With the election a month away, the articles, panels and letters have started on Amendment A. While I don’t think the “activist judges” argument flies in South Dakota, there’s certainly arguments on both sides.
In the hopes of encouraging debate and discussion, I’m going to relate my views in two separate posts. A preface and disclaimer are in order, though. First, my conclusions were not reached lightly. I was on the Bar Commission when this idea was proposed two years ago and thought this would be a change for the worse. After studying and thinking about it, however, I came to the opposite conclusion. Second, the opinions expressed here are my own. I do not speak for or represent any other person or organization.
Currently, our circuit court (trial level) judges face a nonpolitical election every eight years. Amendment A would eliminate those elections. Instead, judges would be appointed by the governor from nominees selected by the Judicial Qualifications Commission. They would then be subject to a retention election on a nonpolitical ballot three years after appointment and every eight years thereafter by the voters in the circuit in which they sit. (Supreme Court justices are currently appointed and Amendment A would subject them to statewide retention elections every 8 years.) A retention election is simply a yes or no vote on whether a particular judge should keep his or her job. If he or she loses, the governor appoints a new judge.
Many are concerned that the public loses the right to vote or choose judges. While true on its face, reality may be somewhat different.

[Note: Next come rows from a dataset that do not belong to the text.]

@[simp] theorem respond_params (a : Response) (s : State) : (respond a s).params = s.params := rfl
@[simp] theorem respond_regA (a : Response) (s : State) : (respond a s).regA = s.regA := rfl
@[simp] theorem respond_regB (a : Response) (s : State) : (respond a s).regB = s.regB := rfl
@[simp] theorem respond_regM (a : Response) (s : State) : (respond a s).regM = s.regM := rfl
@[simp] theorem respond_regN (a : Response) (s : State) : (respond a s).regN = s.regN := rfl
@[simp] theorem respond_res (a : Response) (s : State) : (respond a s).res = s.res := rfl
@[simp] theorem respond_cmd (a : Response) (s : State) : (respond a s).cmd = s.cmd := rfl
@[simp] theorem respond_status (a : Response) (s : State) : (respond a s).status = s.status := rfl
@[simp] theorem respond_irqen (a : Response) (s : State) : (respond a s).irqen = s.irqen := rfl
@[simp] theorem respond_eng (a : Response) (s : State) : (respond a s).eng = s.eng := rfl
@[simp] theorem respond_work (a : Response) (s : State) : (respond a s).work = s.work := rfl
@[simp] theorem respond_inReset (a : Response) (s : State) : (respond a s).inReset = s.inReset := rfl
@[simp] theorem respond_turns (a : Response) (s : State) : (respond a s).turns = s.turns := rfl
@[simp] theorem respond_response (a : Response) (s : State) : (respond a s).response = a := rfl
@[simp] theorem respond_freeCount (a : Response) (s : State) : (respond a s).freeCount = s.freeCount := rfl

@[simp] theorem afterReset_params (s : State) : (afterReset s).params = s.params := rfl
@[simp] theorem afterReset_regA (s : State) : (afterReset s).regA = (State.resetOf s.params).regA := rfl
@[simp] theorem afterReset_regB (s : State) : (afterReset s).regB = (State.resetOf s.params).regB := rfl
@[simp] theorem afterReset_regM (s : State) : (afterReset s).regM = (State.resetOf s.params).regM := rfl
@[simp] theorem afterReset_regN (s : State) : (afterReset s).regN = (State.resetOf s.params).regN := rfl
@[simp] theorem afterReset_res (s : State) : (afterReset s).res = (State.resetOf s.params).res := rfl
@[simp] theorem afterReset_cmd (s : State) : (afterReset s).cmd = (State.resetOf s.params).cmd := rfl
@[simp] theorem afterReset_status (s : State) : (afterReset s).status = (State.resetOf s.params).status := rfl
@[simp] theorem afterReset_irqen (s : State) : (afterReset s).irqen = (State.resetOf s.params).irqen := rfl
@[simp] theorem afterReset_eng (s : State) : (afterReset s).eng = (State.resetOf s.params).eng := rfl
@[simp] theorem afterReset_work (s : State) : (afterReset s).work = (State.resetOf s.params).work := rfl
@[simp] theorem afterReset_inReset (s : State) : (afterReset s).inReset = (State.resetOf s.params).inReset := rfl
@[simp] theorem afterReset_turns (s : State) : (afterReset s).turns = s.turns := rfl
@[simp] theorem afterReset_response (s : State) : (afterReset s).response = (State.resetOf s.params).response := rfl
@[simp] theorem afterReset_freeCount (s : State) : (afterReset s).freeCount = s.freeCount := rfl

@[simp] theorem setTurns_params (ts : List Turn) (s : State) : (setTurns ts s).params = s.params := rfl
@[simp] theorem setTurns_regA (ts : List Turn) (s : State) : (setTurns ts s).regA = s.regA := rfl
@[simp] theorem setTurns_regB (ts : List Turn) (s : State) : (setTurns ts s).regB = s.regB := rfl
@[simp] theorem setTurns_regM (ts : List Turn) (s : State) : (setTurns ts s).regM = s.regM := rfl
@[simp] theorem setTurns_regN (ts : List Turn) (s : State) : (setTurns ts s).regN = s.regN := rfl
@[simp] theorem setTurns_res (ts : List Turn) (s : State) : (setTurns ts s).res = s.res := rfl
@[simp] theorem setTurns_cmd (ts : List Turn) (s : State) : (setTurns ts s).cmd = s.cmd := rfl
@[simp] theorem setTurns_status (ts : List Turn) (s : State) : (setTurns ts s).status = s.status := rfl
@[simp] theorem setTurns_irqen (ts : List Turn) (s : State) : (setTurns ts s).irqen = s.irqen := rfl
@[simp] theorem setTurns_eng (ts : List Turn) (s : State) : (setTurns ts s).eng = s.eng := rfl
@[simp] theorem setTurns_work (ts : List Turn) (s : State) : (setTurns ts s).work = s.work := rfl
@[simp] theorem setTurns_inReset (ts : List Turn) (s : State) : (setTurns ts s).inReset = s.inReset := rfl
@[simp] theorem setTurns_turns (ts : List Turn) (s : State) : (setTurns ts s).turns = ts := rfl
@[simp] theorem setTurns_response (ts : List Turn) (s : State) : (setTurns ts s).response = s.response := rfl
@[simp] theorem setTurns_freeCount (ts : List Turn) (s : State) : (setTurns ts s).freeCount = s.freeCount := rfl

@[simp] theorem assertReset_params (s : State) : (assertReset s).params = s.params := rfl
@[simp] theorem assertReset_regA (s : State) : (assertReset s).regA = s.regA := rfl
@[simp] theorem assertReset_regB (s : State) : (assertReset s).regB = s.regB := rfl
@[simp] theorem assertReset_regM (s : State) : (assertReset s).regM = s.regM := rfl
@[simp] theorem assertReset_regN (s : State) : (assertReset s).regN = s.regN := rfl
@[simp] theorem assertReset_res (s : State) : (assertReset s).res = s.res := rfl
@[simp] theorem assertReset_cmd (s : State) : (assertReset s).cmd = s.cmd := rfl
@[simp] theorem assertReset_status (s : State) : (assertReset s).status = s.status := rfl
@[simp] theorem assertReset_irqen (s : State) : (assertReset s).irqen = s.irqen := rfl
@[simp] theorem assertReset_eng (s : State) : (assertReset s).eng = s.eng := rfl
@[simp] theorem assertReset_work (s : State) : (assertReset s).work = s.work := rfl
@[simp] theorem assertReset_inReset (s : State) : (assertReset s).inReset = true := rfl
@[simp] theorem assertReset_turns (s : State) : (assertReset s).turns = s.turns := rfl
@[simp] theorem assertReset_response (s : State) : (assertReset s).response = s.response := rfl
@[simp] theorem assertReset_freeCount (s : State) : (assertReset s).freeCount = s.freeCount := rfl

@[simp] theorem status_cleared_busy (st : Status) : st.cleared.busy = st.busy := rfl
@[simp] theorem status_cleared_done (st : Status) : st.cleared.done = false := rfl
@[simp] theorem status_cleared_err (st : Status) : st.cleared.err = false := rfl
@[simp] theorem status_cleared_ovr (st : Status) : st.cleared.ovr = st.ovr := rfl
@[simp] theorem status_cleared_errcode (st : Status) : st.cleared.errcode = 0 := rfl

The public retains the right to vote, although it is in retention elections. If there are “activist” or “bad” judges, the public has the opportunity and power to “throw the rascal out.” (This is in addition to the process established by the state constitution to remove a judge.) Moreover, it is relatively rare anyone runs against an incumbent judge. In fact, a study published recently in the South Dakota Law Review shows that since 1982 there have been so few contested judicial elections that South Dakotans have actually voted for less than 20 percent of their circuit court judges. (It doesn’t appear the article is available on-line at this time other than through Lexis or Westlaw, which are subscription services.)
The drive for Amendment A came in large part from court decisions. For years, the Code of Judicial Conduct was used to maintain “decorum” in judicial elections by restricting what a sitting judge or candidate could say. In fact, one South Dakota attorney was suspended from the practice of law because of his actions during a 1992 circuit court campaign. The judicial code also prohibited judges from personally soliciting or accepting campaign contributions. Instead, any donations were solicited by and made to committees and the judicial candidate was not supposed to know who contributed.
In 2002, however, the US Supreme Court decided some of those restrictions violated the First Amendment. Other federal courts followed suit. Today, spending on judicial elections is at record levels. There is growing concern that judicial elections will stoop to the level of other political campaigns. (If you’d like to see a sampling, the Brennan Center for Justice has a collection of storyboards for this year’s judicial campaign ads.) This, combined with judges being able to directly solicit and accept campaign donations, has raised concern that corporations or other organizations with war chests will “buy” a judgeship.
Although I think these arguments have some validity, money and advertising weren’t deciding factors for me. It is always possible we may see nasty and expensive retention elections. What changed my mind was the conclusion that it is unlikely direct judicial elections produce the most qualified judges. That will be covered in Part II.